REQUIRED WORK ▸ Copy exactly the lines of the material below that run from the one containing "parseCommand 0x44 0 [0, 0, 1, 0, 2, 0x41]" through the one containing "(NoticeKind.periodClosed 18 8192).bytes". Copy no other lines.

EXCERPTED RECORDS ▸

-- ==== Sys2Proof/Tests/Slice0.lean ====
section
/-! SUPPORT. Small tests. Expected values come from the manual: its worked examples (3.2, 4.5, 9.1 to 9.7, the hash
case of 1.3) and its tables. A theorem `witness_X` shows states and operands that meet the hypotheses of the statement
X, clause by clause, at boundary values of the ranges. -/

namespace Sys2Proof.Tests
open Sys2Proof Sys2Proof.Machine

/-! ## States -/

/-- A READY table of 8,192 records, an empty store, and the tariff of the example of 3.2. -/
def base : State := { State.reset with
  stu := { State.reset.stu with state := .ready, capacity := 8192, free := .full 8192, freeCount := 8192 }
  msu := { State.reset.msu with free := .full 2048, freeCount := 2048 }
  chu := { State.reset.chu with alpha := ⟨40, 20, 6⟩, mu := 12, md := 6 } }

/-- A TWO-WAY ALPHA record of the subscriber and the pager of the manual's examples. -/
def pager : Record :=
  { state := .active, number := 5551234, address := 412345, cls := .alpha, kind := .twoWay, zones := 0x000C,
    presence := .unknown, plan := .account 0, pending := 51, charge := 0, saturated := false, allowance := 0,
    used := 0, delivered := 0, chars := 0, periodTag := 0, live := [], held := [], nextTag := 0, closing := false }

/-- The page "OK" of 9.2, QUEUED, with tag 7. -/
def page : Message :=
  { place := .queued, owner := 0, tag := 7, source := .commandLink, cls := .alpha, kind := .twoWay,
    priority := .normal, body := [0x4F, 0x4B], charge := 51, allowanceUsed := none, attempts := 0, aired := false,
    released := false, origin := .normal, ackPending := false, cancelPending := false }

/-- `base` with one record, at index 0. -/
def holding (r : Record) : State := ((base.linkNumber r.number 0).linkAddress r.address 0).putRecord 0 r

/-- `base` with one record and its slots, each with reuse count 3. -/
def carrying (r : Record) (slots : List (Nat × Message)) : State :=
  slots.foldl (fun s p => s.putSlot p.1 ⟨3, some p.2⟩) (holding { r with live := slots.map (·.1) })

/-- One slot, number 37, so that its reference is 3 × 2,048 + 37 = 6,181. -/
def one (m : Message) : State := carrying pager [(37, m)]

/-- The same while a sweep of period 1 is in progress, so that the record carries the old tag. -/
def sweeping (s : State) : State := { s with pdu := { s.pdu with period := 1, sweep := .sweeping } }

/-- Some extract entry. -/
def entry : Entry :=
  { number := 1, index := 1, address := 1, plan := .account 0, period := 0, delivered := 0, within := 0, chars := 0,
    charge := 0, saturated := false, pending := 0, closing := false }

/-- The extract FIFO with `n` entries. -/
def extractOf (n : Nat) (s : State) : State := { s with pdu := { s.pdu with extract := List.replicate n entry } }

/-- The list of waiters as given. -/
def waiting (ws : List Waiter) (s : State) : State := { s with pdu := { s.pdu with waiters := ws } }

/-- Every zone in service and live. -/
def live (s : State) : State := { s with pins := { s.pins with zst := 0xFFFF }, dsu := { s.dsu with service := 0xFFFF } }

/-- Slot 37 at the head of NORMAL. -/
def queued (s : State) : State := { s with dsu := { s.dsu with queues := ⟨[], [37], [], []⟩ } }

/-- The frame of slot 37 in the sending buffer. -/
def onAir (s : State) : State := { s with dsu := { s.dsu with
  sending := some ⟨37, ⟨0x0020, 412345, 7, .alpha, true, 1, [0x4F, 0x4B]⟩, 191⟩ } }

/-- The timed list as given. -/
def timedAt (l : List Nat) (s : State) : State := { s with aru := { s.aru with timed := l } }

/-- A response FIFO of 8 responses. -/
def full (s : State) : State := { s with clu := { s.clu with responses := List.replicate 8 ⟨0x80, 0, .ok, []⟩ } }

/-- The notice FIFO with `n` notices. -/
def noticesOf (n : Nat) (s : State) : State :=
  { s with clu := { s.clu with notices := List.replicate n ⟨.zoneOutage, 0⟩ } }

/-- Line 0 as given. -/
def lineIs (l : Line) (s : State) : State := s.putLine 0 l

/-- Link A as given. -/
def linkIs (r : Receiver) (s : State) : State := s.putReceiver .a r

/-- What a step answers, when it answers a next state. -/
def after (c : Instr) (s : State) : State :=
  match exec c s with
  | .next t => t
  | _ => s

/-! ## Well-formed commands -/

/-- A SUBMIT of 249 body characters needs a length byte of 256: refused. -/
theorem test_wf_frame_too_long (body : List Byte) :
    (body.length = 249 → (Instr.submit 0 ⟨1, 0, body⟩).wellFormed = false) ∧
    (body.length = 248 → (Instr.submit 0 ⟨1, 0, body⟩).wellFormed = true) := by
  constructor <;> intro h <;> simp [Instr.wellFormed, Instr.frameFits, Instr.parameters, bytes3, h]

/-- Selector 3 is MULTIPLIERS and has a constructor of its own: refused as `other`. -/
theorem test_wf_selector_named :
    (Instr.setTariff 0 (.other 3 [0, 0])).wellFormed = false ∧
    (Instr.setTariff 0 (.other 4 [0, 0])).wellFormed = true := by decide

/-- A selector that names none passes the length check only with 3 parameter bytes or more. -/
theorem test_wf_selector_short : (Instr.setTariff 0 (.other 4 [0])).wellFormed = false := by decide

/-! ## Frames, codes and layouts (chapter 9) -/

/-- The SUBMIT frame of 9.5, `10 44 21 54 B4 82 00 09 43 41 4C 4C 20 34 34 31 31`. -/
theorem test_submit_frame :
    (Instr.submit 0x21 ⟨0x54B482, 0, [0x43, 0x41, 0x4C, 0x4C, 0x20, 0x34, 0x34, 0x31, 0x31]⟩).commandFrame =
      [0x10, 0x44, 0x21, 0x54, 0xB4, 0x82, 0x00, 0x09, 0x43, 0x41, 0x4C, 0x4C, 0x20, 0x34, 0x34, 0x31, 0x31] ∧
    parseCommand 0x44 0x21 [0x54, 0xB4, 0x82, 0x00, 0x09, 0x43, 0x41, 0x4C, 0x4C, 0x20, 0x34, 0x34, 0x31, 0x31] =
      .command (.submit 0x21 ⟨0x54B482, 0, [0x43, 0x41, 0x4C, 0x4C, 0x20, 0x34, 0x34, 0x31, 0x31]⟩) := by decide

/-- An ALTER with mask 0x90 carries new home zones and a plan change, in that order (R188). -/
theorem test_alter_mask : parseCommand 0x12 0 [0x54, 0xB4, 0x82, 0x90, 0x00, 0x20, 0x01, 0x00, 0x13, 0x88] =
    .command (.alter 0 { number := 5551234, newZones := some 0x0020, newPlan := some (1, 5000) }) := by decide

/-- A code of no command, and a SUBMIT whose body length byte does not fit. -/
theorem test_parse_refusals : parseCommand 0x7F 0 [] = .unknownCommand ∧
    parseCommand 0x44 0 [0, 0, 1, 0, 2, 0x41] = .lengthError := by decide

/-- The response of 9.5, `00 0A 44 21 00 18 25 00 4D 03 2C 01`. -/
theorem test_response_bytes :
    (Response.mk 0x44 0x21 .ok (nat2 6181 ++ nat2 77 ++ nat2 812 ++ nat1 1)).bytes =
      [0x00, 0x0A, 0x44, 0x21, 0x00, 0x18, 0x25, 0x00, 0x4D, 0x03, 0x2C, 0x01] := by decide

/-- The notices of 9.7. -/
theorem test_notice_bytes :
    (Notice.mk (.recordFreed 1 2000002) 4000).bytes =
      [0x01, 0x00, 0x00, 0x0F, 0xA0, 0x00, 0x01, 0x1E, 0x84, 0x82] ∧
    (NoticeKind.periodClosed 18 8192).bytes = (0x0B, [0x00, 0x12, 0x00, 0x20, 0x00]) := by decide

==

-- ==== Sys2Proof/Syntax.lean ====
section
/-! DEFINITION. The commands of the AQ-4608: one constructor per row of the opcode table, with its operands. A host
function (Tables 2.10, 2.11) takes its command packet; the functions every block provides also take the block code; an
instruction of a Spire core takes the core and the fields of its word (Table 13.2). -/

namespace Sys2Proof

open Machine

WRITTEN SOLUTION ▸
    parseCommand 0x44 0 [0, 0, 1, 0, 2, 0x41] = .lengthError := by decide

/-- The response of 9.5, `00 0A 44 21 00 18 25 00 4D 03 2C 01`. -/
theorem test_response_bytes :
    (Response.mk 0x44 0x21 .ok (nat2 6181 ++ nat2 77 ++ nat2 812 ++ nat1 1)).bytes =
      [0x00, 0x0A, 0x44, 0x21, 0x00, 0x18, 0x25, 0x00, 0x4D, 0x03, 0x2C, 0x01] := by decide

/-- The notices of 9.7. -/
theorem test_notice_bytes :
    (Notice.mk (.recordFreed 1 2000002) 4000).bytes =
      [0x01, 0x00, 0x00, 0x0F, 0xA0, 0x00, 0x01, 0x1E, 0x84, 0x82] ∧
    (NoticeKind.periodClosed 18 8192).bytes = (0x0B, [0x00, 0x12, 0x00, 0x20, 0x00]) := by decide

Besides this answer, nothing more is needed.